III

III

Закон о прогрессивном налоге обрекал регулярной стрижке имущество частных лиц, бил их по карману, – бил и по бирже; закон о заложниках грозил личной безопасности граждан вообще и во многих отношениях уничтожил относительные гарантии этой безопасности.

Закон этот не вдруг народился в мозгу революционеров; он был логическим и жестоким последствием укоренившейся вражды между сторонниками революции, извлекшими из нее выгоду, и ее противниками, – вражды, делившей весь французский народ на два неприятельских лагеря и постоянно их сталкивавшей. Первые победили вторых, но не подчинили их; во многих местностях им приходилось жить на своих позициях, как на биваках, как в завоеванной стране, среди беспрестанно тревоживших их врагов, среди шуанов, ежеминутно готовых подстрелить из-за угла, среди населения, нередко сочувствовавшего бандам. Они роковым образом должны были прийти к худшему, что может позволить себе иностранная армия на захваченной территории, к высшему беззаконию – системе косвенной и коллективной ответственности, похищению ни в чем не повинных именитых граждан, которые должны отвечать за всех. Закон 10-го вандемьера VI года о денежной ответственности коммун в случае беспорядков был первым шагом на этом пути. В некоторых департаментах власти давно уже усвоили себе обычай брать заложников с целью заинтересовать все население в подавлении волнений и хвастались этим способом, находя его превосходным. Законодательный корпус законом 24-го мессидора VII года только обобщил этот метод, внеся в него рафинированную жестокость, что было уже излишней роскошью.

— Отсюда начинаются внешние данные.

/-- PARSE_WRITE of `rx`. -/
def parseWrite (rx : List Byte) (x : Bool := false) : Option (Byte × Byte × List Half) :=
  parsed (exec .parseWrite (machine { start with rx := rx } x))

/-! ### Well-formedness: each check refuses an ill-formed term (30_encoding.md R82, R84, R91) -/

theorem test_wf_rsv_refused : (commandFields 0x00010002#32).rsvOk = false := by decide
theorem test_wf_op_refused : (commandFields 0x00000013#32).opOk = false := by decide
theorem test_wf_imm_refused : (commandFields 0x00000110#32).immOk = false := by decide
theorem test_wf_word_refused :
    ([0x00010002#32, 0x00000013#32, 0x00000110#32].map fun w => (commandFields w).wf) = [false, false, false] := by
  decide
theorem test_wf_word_accepted : (commandFields 0x0000FF11#32).wf = true := by decide
theorem test_wf_wr_read_only_refused : (AsmLine.wr .status 5#32).wf = false := by decide
theorem test_wf_rdtx_refused : (AsmLine.rdtx 256).wf = false := by decide
theorem test_wf_rdrx_refused : (AsmLine.rdrx 256).wf = false := by decide
theorem test_wf_rdres_refused : (AsmLine.rdres 125).wf = false := by decide

/-! ### Decoding: words written out from 30_encoding.md R81 and R83, bit 31 on the left -/

theorem test_decode_nop : decode 0b00000000000000000000000000000000#32 = .instr .nop := by decide
theorem test_decode_crcInit : decode 0b00000000000000000000000000000001#32 = .instr .crcInit := by decide
theorem test_decode_crcByte : decode 0b00000000000000000100000100000010#32 = .instr (.crcByte 0x41#8) := by decide
theorem test_decode_txClear : decode 0b00000000000000000000000000010000#32 = .instr .txClear := by decide
theorem test_decode_txPush : decode 0b00000000000000001111111100010001#32 = .instr (.txPush 0xFF#8) := by decide
theorem test_decode_txAppendCrc : decode 0b00000000000000000000000000010010#32 = .instr .txAppendCrc := by decide
theorem test_decode_buildRead : decode 0b00000000000000000000000000100000#32 = .instr .buildRead := by decide
theorem test_decode_buildWrite : decode 0b00000000000000000000000000100001#32 = .instr .buildWrite := by decide
theorem test_decode_rxClear : decode 0b00000000000000000000000000110000#32 = .instr .rxClear := by decide
theorem test_decode_rxPush : decode 0b00000000000000001100010000110001#32 = .instr (.rxPush 0xC4#8) := by decide
theorem test_decode_parseRead : decode 0b00000000000000000000000001000000#32 = .instr .parseRead := by decide
theorem test_decode_parseWrite : decode 0b00000000000000000000000001000001#32 = .instr .parseWrite := by decide
theorem test_decode_illegal :
    [0x00000013#32, 0x00000110#32, 0x00010002#32].map decode =
      [.illegal .unassignedOp, .illegal .operandNotZero, .illegal .reservedNotZero] := by decide
theorem test_disassemble_illegal : disassemble 0x00000013#32 = .word 0x00000013#32 := by decide
theorem test_decodeTableWord : decodeTableWord 32 0x00003102 = some (.crcByte 0x31#8) := by decide

/-! ### The CRC engine -/

-- V30, V35, V36, V38
theorem test_crc_check_value :
    crc16 [0x31#8, 0x32#8, 0x33#8, 0x34#8, 0x35#8, 0x36#8, 0x37#8, 0x38#8, 0x39#8] = 0x4B37#16 := by decide +kernel
theorem test_crcStep_vectors :
    [crcStep 0xFFFF#16 0xFF#8, crcStep 0x0000#16 0xFF#8, crcStep 0x1234#16 0x56#8] =
      [0x00FF#16, 0x4040#16, 0xE993#16] := by decide +kernel
-- R103's example
theorem test_crcInit :
    (after (exec .crcInit (machine { start with crcAcc := 0x1234#16, status := 3#8 }))).map
      (fun b => (b.crcAcc, b.status)) = some (0xFFFF#16, 0x00#8) := by decide
-- V31
theorem test_crcByte :
    (after (exec (.crcByte 0x01#8) (machine start))).map (fun b => (b.crcAcc, b.status)) =
      some (0x807E#16, 0x00#8) := by decide +kernel

/-! ### The encoder -/

-- V1, V40
theorem test_buildRead :
    (after (exec .buildRead (machine { start with qty := 10#16, rx := [1#8] }))).map
      (fun b => (b.tx, b.rx, b.status)) =
      some ([0x01#8, 0x03#8, 0x00#8, 0x00#8, 0x00#8, 0x0A#8, 0xC5#8, 0xCD#8], [], 0x00#8) := by decide +kernel
-- V3 and section 2.3: a failing BUILD_READ empties TX and leaves RX
theorem test_buildRead_bounds :
    (after (exec .buildRead (machine { start with qty := 126#16, tx := [7#8], rx := [1#8, 2#8, 3#8] }))).map
      (fun b => (b.tx, b.rx, b.status)) = some ([], [1#8, 2#8, 3#8], 0x01#8) := by decide +kernel
-- V49
theorem test_buildWrite :
    (after (exec .buildWrite (machine { start with value := 0x12345678#32 }))).map (fun b => (b.tx, b.value)) =
      some ([0x01#8, 0x06#8, 0x00#8, 0x00#8, 0x56#8, 0x78#8, 0xB6#8, 0x48#8], 0x12345678#32) := by decide +kernel
-- R120
theorem test_txClear :
    (after (exec .txClear (machine { start with tx := [1#8, 2#8], status := 7#8 }))).map (fun b => (b.tx, b.status)) =
      some ([], 0x00#8) := by decide
-- V80, V81
theorem test_txPush_last :
    (after (exec (.txPush 0xAB#8) (machine { start with tx := List.replicate 255 0#8 }))).map
      (fun b => (b.tx.length, b.tx.getLast?, b.status)) = some (256, some 0xAB#8, 0x00#8) := by decide +kernel
theorem test_txPush_full :
    (after (exec (.txPush 0x55#8) (machine { start with tx := List.replicate 256 0#8 }))).map
      (fun b => (b.tx, b.status)) = some (List.replicate 256 0#8, 0x07#8) := by decide +kernel
-- V2 (last row), V83
theorem test_txAppendCrc :
    (after (exec .txAppendCrc (machine { start with tx := [0x01#8, 0x02#8, 0x03#8] }))).map (·.tx) =
      some [0x01#8, 0x02#8, 0x03#8, 0x61#8, 0x61#8] := by decide +kernel
theorem test_txAppendCrc_full :
    (after (exec .txAppendCrc (machine { start with tx := List.replicate 255 0#8 }))).map
      (fun b => (b.tx.length, b.status)) = some (255, 0x07#8) := by decide +kernel

/-! ### The decoder -/

-- R150: RESULT stays
theorem test_rxClear :
    (after (exec .rxClear (machine { start with rx := [1#8], result := [5#16] }))).map (fun b => (b.rx, b.result)) =
      some ([], [5#16]) := by decide
-- R151's example, V86
theorem test_rxPush :
    (after (exec (.rxPush 0x03#8) (machine { start with rx := [0x01#8] }))).map (·.rx) =
      some [0x01#8, 0x03#8] := by decide
theorem test_rxPush_full :
    (after (exec (.rxPush 0x01#8) (machine { start with rx := List.replicate 256 0#8 }))).map
      (fun b => (b.rx.length, b.status)) = some (256, 0x07#8) := by decide +kernel
-- V50
theorem test_parseRead_ok : parseRead 3#16 v50 = some (0x00#8, 0x00#8, [0x000A#16, 0x0000#16, 0xFFFF#16]) := by
  decide +kernel
-- V21
theorem test_parseRead_short_exception : parseRead 3#16 v20 true = some (0x05#8, 0x02#8, []) := by decide +kernel
-- V69
theorem test_parseWrite_clamped_echo :
    parseWrite [0x01#8, 0x06#8, 0x00#8, 0x01#8, 0x7F#8, 0xFF#8, 0xB8#8, 0x7A#8] = some (0x00#8, 0#8, []) := by
  decide +kernel
-- V74
theorem test_parseWrite_exception :
    parseWrite [0x01#8, 0x86#8, 0x03#8, 0x00#8, 0x00#8, 0x00#8, 0x88#8, 0x50#8] = some (0x05#8, 0x03#8, []) := by
  decide +kernel

/-- The verdict of the read stages on `rx`, with `QTY = q`. -/
def readStages (q : Half) (rx : List Byte) (x : Bool := false) : StatusCode :=
  readVerdict { excShortFrame := x } { start with qty := q, rx := rx }

-- the stages in order: V60, V52, V61, V53, V56, V65, V57, V58
theorem test_read_stages :
    [readStages 126#16 v50, readStages 3#16 (v50.take 10), readStages 3#16 (v50.set 4 0x0B#8),
     readStages 3#16 (v50 ++ [0x00#8]),
     readStages 3#16 [0x02#8, 0x83#8, 0x02#8, 0x00#8, 0x00#8, 0x00#8, 0x00#8, 0x00#8, 0x00#8, 0x78#8, 0x25#8],
     readStages 3#16 v65,
     readStages 3#16 [0x01#8, 0x04#8, 0x06#8, 0x00#8, 0x0A#8, 0x00#8, 0x00#8, 0xFF#8, 0xFF#8, 0xF9#8, 0x22#8],
     readStages 3#16 [0x01#8, 0x03#8, 0x05#8, 0x00#8, 0x0A#8, 0x00#8, 0x00#8, 0xFF#8, 0xFF#8, 0x8B#8, 0xC4#8]] =
      [.validation, .shortRead, .crc, .malformed, .slaveMismatch, .protocolException, .malformed, .malformed] := by
  decide +kernel
-- the short exception frame: V20, V22, V23, V25, V26
theorem test_short_exception_stages :
    [readStages 3#16 v20, readStages 3#16 (v20.set 4 0xF0#8) true, readStages 3#16 (v20.set 1 0x03#8) true,
     readStages 3#16 [0x02#8, 0x83#8, 0x02#8, 0x30#8, 0xF1#8] true, readStages 0#16 v20 true] =
      [.shortRead, .crc, .shortRead, .slaveMismatch, .validation] := by decide +kernel

/-! ### Control and the host port -/

-- V90 (R190's example)
theorem test_nop : after (exec .nop (machine { start with status := 3#8 })) = some { start with status := 0#8 } := by
  decide
-- V91
theorem test_illegal_word :
    after (step (machine start false [.write 0x000#12 0x00000013#32])) = some { start with status := 0x08#8 } := by
  decide
-- V94
theorem test_cmd_write_runs :
    (after (step (machine start false [.write 0x000#12 0x0000FF11#32]))).map (·.tx) = some [0xFF#8] := by decide
-- V96, V97, V99
theorem test_register_writes :
    [after (step (machine start false [.write 0x008#12 0x000001FF#32])),
     after (step (machine start false [.write 0x00C#12 0xABCD1234#32])),
     after (step (machine start false [.write 0x004#12 5#32])),
     after (step (machine start false [.write 0x00A#12 7#32]))] =
      [some { start with slave := 0xFF#8 }, some { start with addr := 0x1234#16 }, some start, some start] := by decide
-- V95, section 2.6: CMD, misaligned, reserved, CRC_ACC, an empty window
theorem test_register_reads :
    [0x000#12, 0x006#12, 0x030#12, 0xDF4#12, 0xFFC#12, 0x018#12, 0x404#12, 0xC00#12].map
      (hostRead Params.baseline Block.reset) = [0#32, 0#32, 0#32, 0#32, 0#32, 0x0000FFFF#32, 0#32, 0#32] := by decide
-- section 2.6: CONFIG; after V50, RESULT[2] and RESULT[3]
theorem test_config_read :
    [hostRead { excShortFrame := false } start 0x02C#12, hostRead { excShortFrame := true } start 0x02C#12] =
      [0#32, 1#32] := by decide
theorem test_result_window :
    [0xC08#12, 0xC0C#12].map (hostRead Params.baseline { start with result := [0x000A#16, 0#16, 0xFFFF#16] }) =
      [0x0000FFFF#32, 0#32] := by decide
theorem test_read_replies :
    repliesAfter (step (machine start false [.read 0x008#12])) = some [1#32] := by decide
-- R230
theorem test_reset_event :
    after (step (machine { start with tx := [1#8], status := 5#8 } true [.reset])) = some Block.reset := by decide
-- V100: BUILD_READ straight after reset, fetched as the first command
theorem test_first_command :
    (after (step (State.reset.withFetchWord 32 0x00000020))).map (·.status) = some 0x01#8 := by decide

/-! ### Inputs that meet the statements' hypotheses -/

/-- A frame that carries a valid CRC, by its payload. -/
theorem framed_valid (p : List Byte) : CrcValid (framed p) := ⟨p, rfl⟩

theorem v50_framed : v50 = framed (v50.take 9) := by decide +kernel
theorem v68_framed : v68 = framed (v68.take 6) := by decide +kernel
theorem v65_framed : v65 = framed (v65.take 9) := by decide +kernel
theorem v20_framed : v20 = framed (v20.take 3) := by decide +kernel

theorem witness_CommandDecodingRule :
    ∃ w w' : Word, (∃ row ∈ opcodeRows, w &&& row.2.2 = row.2.1) ∧ ∀ row ∈ opcodeRows, w' &&& row.2.2 ≠ row.2.1 :=
  ⟨0x00004102#32, 0x00000013#32, by decide, by decide⟩

theorem witness_StepRunsDecodedCommand :
    ∃ (s : State) (rest : List HostEvent) (w : Word) (i : Instr),
      s.port = .write 0x000#12 w :: rest ∧ decode w = .instr i :=
  ⟨machine start false [.write 0x000#12 0x00004102#32], [], 0x00004102#32, .crcByte 0x41#8, rfl, by decide⟩

theorem witness_IllegalWordRule : ∃ w : Word, ∀ i, decode w ≠ .instr i := by
  refine ⟨0x00000013#32, fun i h => ?_⟩
  rw [show decode 0x00000013#32 = .illegal .unassignedOp by decide] at h
  exact Decoded.noConfusion h

theorem witness_StepKeepsInvariant : ∃ s : State, s.Inv ∧ s.block.tx.length = 256 ∧ s.block.excCode ≠ 0x00#8 :=
  ⟨machine { start with tx := List.replicate 256 0#8, excCode := 2#8 },
    ⟨by decide +kernel, by decide, by decide, by decide, fun _ => rfl⟩, by decide +kernel, by decide⟩

theorem witness_WaitsForHost : ∃ s : State, s.port = [] := ⟨State.reset, rfl⟩

theorem witness_TransactionsInOrder :
    ∃ (s s' : State) (rest : List HostEvent),
      s.port = .read 0x004#12 :: rest ∧ s'.port = .write 0x000#12 0#32 :: rest ∧ rest ≠ [] :=
  ⟨machine start false [.read 0x004#12, .reset], machine start false [.write 0x000#12 0#32, .reset], [.reset],
    rfl, rfl, by decide⟩

theorem witness_WindowReads :
    [hostRead Params.baseline { start with tx := List.replicate 256 9#8 } (BitVec.ofNat 12 (0x400 + 4 * 255)),
     hostRead Params.baseline { start with rx := List.replicate 256 8#8 } (BitVec.ofNat 12 (0x800 + 4 * 255)),
     hostRead Params.baseline { start with result := List.replicate 125 7#16 } (BitVec.ofNat 12 (0xC00 + 4 * 124))] =
      [9#32, 8#32, 7#32] := by decide +kernel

Советским указом были объявлены департаменты, в которых вводилось положение усиленной охраны вследствие начавшихся беспорядков. Закон разрешил местным властям во всех этих департаментах в случаях угрожающих волнений выбирать заложников – из родственников эмигрантов, их друзей и присных, из бывших (ci-devant) аристократов, за некоторыми исключениями, из родственников по восходящей линии лиц, заведомо участвовавших в сходках или принадлежащих к составу банд. Выбранные заложники обязаны были в течение десяти дней явиться для взятия их под стражу под страхом, что в противном случае с ними поступят, как с эмигрантами, иными словами, под страхом смертной казни. За каждое убийство или похищение чиновника, покупщика национальных имуществ, защитника отечества, или же отца, матери, жены или детей вышеуказанных лиц, четверо заложников должны были поплатиться ссылкой, не считая крупной денежной пени. Кроме того, заложники отвечали своим имуществом за грабежи и потравы, учиненные бандами. Куча добавочных постановлений довершала жестокость этого закона, который как бы имел целью дать половине Франции изведать, и притом в преувеличенном виде, все прелести военной оккупации. В продолжение термидора постановлено было применить этот закон к двенадцати департаментам запада, на всем их протяжении, или в отдельных пунктах, и затем распространить его на некоторые местности юга. Многие департаменты уже испытали на себе его прелесть, все ждали того же, и в результате получилось вместо устрашения ожесточение. Растяжимость закона дозволяла властям утолять свою личную ненависть, изобретая новые вины и безмерно расширяя круг нравственного соучастия с инсургентами, создавая повсюду ^категории, группы подозрительных личностей, готовые охапки кандидатов на эшафот, в случае, если бы террористам удалось снова воздвигнуть его. Умудренные опытом люди предпочитали погибнуть в борьбе, отомстить, чем дать тащить себя на бойню; никто не хотел подражать аристократам 93 года, которые стремились скорее красиво умереть, чем избегнуть смерти.; Возникли союзы защиты, лиги мести.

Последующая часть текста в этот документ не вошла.